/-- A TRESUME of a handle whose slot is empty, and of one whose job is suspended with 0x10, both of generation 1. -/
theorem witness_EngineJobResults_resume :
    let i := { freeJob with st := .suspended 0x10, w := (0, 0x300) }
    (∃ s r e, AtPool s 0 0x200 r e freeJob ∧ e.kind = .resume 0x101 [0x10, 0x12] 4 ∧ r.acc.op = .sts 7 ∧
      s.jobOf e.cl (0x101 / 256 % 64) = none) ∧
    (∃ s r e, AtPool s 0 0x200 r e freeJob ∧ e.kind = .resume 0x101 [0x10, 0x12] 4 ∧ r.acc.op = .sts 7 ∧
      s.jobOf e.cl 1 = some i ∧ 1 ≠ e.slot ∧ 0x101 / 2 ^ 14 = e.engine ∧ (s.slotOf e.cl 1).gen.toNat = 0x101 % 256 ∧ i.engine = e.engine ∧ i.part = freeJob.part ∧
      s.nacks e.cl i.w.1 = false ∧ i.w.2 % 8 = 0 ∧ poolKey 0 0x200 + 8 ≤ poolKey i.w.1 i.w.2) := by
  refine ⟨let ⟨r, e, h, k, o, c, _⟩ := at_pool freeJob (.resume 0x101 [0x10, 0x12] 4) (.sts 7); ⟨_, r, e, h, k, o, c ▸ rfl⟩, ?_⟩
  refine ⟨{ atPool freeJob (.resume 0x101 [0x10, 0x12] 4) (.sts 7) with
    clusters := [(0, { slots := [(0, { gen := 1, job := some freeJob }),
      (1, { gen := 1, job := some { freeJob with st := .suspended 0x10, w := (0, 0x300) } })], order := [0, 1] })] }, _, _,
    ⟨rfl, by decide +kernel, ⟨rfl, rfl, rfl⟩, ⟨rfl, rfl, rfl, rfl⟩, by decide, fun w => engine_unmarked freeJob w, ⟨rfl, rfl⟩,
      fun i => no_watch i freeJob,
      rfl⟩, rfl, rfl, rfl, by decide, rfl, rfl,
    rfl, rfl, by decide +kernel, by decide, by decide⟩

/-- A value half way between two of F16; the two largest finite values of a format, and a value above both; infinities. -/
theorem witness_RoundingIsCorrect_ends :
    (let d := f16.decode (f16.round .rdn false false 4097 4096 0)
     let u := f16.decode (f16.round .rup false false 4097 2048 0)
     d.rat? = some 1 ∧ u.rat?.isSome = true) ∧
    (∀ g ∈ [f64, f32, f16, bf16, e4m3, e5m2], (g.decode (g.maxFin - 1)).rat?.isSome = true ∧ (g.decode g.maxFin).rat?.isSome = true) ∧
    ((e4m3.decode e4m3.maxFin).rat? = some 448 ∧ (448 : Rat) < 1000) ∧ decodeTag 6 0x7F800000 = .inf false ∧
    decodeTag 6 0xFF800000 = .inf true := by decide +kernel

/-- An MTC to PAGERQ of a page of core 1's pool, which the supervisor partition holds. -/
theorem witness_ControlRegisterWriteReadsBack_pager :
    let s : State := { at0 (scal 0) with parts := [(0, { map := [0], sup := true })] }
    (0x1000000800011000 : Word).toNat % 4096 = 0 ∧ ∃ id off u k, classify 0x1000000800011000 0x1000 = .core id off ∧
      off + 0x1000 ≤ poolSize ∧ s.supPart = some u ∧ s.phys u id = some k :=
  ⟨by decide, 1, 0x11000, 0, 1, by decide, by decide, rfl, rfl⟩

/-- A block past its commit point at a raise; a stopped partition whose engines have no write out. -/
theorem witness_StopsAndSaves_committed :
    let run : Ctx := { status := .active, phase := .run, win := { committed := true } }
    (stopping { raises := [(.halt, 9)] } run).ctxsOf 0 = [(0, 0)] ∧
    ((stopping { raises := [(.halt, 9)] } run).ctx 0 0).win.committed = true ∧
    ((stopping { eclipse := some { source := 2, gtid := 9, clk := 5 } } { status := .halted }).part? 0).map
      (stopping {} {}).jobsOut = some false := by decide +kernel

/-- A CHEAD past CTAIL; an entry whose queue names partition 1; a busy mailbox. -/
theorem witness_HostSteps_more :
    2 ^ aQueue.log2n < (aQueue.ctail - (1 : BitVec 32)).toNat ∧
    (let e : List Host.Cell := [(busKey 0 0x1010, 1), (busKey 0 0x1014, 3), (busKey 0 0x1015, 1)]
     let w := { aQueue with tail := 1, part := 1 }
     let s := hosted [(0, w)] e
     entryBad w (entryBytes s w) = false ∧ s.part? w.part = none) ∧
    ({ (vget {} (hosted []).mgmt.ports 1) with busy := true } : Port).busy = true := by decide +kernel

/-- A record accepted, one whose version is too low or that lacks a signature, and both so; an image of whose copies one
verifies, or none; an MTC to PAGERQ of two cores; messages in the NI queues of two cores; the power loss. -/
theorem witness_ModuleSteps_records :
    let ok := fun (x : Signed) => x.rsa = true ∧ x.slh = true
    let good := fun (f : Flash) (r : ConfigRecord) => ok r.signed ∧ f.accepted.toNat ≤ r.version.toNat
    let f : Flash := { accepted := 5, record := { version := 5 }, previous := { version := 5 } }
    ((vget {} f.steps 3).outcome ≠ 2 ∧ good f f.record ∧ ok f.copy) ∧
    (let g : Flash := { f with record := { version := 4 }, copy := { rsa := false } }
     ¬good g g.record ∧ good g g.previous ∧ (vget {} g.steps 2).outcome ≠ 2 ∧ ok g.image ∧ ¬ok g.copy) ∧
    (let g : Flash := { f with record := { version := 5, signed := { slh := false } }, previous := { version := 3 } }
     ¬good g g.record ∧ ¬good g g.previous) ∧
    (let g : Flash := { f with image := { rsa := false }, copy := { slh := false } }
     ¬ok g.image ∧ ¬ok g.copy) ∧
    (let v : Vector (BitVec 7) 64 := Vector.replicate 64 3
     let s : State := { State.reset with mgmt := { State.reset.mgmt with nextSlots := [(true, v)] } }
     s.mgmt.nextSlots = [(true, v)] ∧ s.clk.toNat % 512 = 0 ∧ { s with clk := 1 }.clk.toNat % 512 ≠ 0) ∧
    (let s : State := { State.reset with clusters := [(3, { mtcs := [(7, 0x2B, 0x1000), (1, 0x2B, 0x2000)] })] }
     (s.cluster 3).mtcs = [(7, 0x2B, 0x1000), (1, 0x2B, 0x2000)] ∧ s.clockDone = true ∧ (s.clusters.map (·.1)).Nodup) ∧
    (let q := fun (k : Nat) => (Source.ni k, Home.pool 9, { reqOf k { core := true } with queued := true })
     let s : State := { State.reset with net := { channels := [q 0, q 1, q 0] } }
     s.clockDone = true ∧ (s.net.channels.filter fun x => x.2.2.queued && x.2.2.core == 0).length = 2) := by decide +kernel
****************************************
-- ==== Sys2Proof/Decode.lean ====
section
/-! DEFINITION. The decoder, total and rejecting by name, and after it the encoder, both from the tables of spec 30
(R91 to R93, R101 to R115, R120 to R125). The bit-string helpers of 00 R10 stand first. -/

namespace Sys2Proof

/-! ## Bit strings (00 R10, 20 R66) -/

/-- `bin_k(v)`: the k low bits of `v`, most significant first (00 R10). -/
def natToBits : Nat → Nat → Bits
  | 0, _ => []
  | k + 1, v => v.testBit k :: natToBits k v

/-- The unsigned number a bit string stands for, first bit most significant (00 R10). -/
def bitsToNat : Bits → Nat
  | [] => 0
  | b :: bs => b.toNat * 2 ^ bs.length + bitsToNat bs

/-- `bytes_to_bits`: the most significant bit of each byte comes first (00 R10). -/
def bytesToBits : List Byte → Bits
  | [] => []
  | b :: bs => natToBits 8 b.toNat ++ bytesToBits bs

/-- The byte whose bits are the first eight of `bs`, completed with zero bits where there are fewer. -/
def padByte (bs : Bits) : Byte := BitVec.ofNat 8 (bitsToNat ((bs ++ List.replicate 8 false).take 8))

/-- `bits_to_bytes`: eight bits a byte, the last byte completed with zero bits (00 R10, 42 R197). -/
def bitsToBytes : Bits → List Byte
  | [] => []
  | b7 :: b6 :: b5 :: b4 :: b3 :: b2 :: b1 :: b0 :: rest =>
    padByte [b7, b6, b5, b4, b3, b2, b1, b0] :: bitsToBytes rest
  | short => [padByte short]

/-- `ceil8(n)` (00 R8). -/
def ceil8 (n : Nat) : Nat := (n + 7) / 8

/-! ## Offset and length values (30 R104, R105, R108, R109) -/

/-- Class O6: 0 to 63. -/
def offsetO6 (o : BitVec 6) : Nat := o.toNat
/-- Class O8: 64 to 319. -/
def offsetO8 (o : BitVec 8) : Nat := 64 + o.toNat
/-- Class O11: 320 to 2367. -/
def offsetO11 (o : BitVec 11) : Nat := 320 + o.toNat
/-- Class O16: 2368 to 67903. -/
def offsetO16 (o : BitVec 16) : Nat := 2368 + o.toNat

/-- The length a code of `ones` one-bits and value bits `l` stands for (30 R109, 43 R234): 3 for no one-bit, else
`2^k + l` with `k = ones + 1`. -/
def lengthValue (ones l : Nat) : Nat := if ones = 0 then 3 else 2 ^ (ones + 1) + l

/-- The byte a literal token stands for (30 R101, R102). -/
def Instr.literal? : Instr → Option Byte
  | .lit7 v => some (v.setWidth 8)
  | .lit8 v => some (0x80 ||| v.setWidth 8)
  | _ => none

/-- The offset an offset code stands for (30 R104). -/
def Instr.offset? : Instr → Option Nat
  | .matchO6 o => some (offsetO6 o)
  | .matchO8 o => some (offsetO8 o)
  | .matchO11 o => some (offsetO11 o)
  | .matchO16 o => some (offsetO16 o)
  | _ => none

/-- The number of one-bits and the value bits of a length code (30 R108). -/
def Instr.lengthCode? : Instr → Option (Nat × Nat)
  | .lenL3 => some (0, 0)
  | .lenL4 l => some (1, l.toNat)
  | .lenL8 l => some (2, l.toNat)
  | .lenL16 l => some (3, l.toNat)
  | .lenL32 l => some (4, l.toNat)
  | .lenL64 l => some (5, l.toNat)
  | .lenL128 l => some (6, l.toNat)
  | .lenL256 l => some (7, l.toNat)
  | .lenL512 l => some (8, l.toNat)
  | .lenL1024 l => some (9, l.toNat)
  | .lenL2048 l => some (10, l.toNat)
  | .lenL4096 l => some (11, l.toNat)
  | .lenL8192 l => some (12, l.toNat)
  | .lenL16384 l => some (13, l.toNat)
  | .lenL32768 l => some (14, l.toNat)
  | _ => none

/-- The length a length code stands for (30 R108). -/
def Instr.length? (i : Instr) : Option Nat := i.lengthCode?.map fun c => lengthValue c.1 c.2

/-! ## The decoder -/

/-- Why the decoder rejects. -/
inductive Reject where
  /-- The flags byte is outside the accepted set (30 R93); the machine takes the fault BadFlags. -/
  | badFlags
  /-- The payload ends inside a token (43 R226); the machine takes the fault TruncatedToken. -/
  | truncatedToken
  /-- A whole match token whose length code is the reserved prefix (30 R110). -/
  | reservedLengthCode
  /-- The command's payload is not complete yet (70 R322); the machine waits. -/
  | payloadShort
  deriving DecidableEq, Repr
****************************************
**Task instructions**
On how many lines above does the word "clockDone" appear? Only the number should be given.

**Exercise result**
2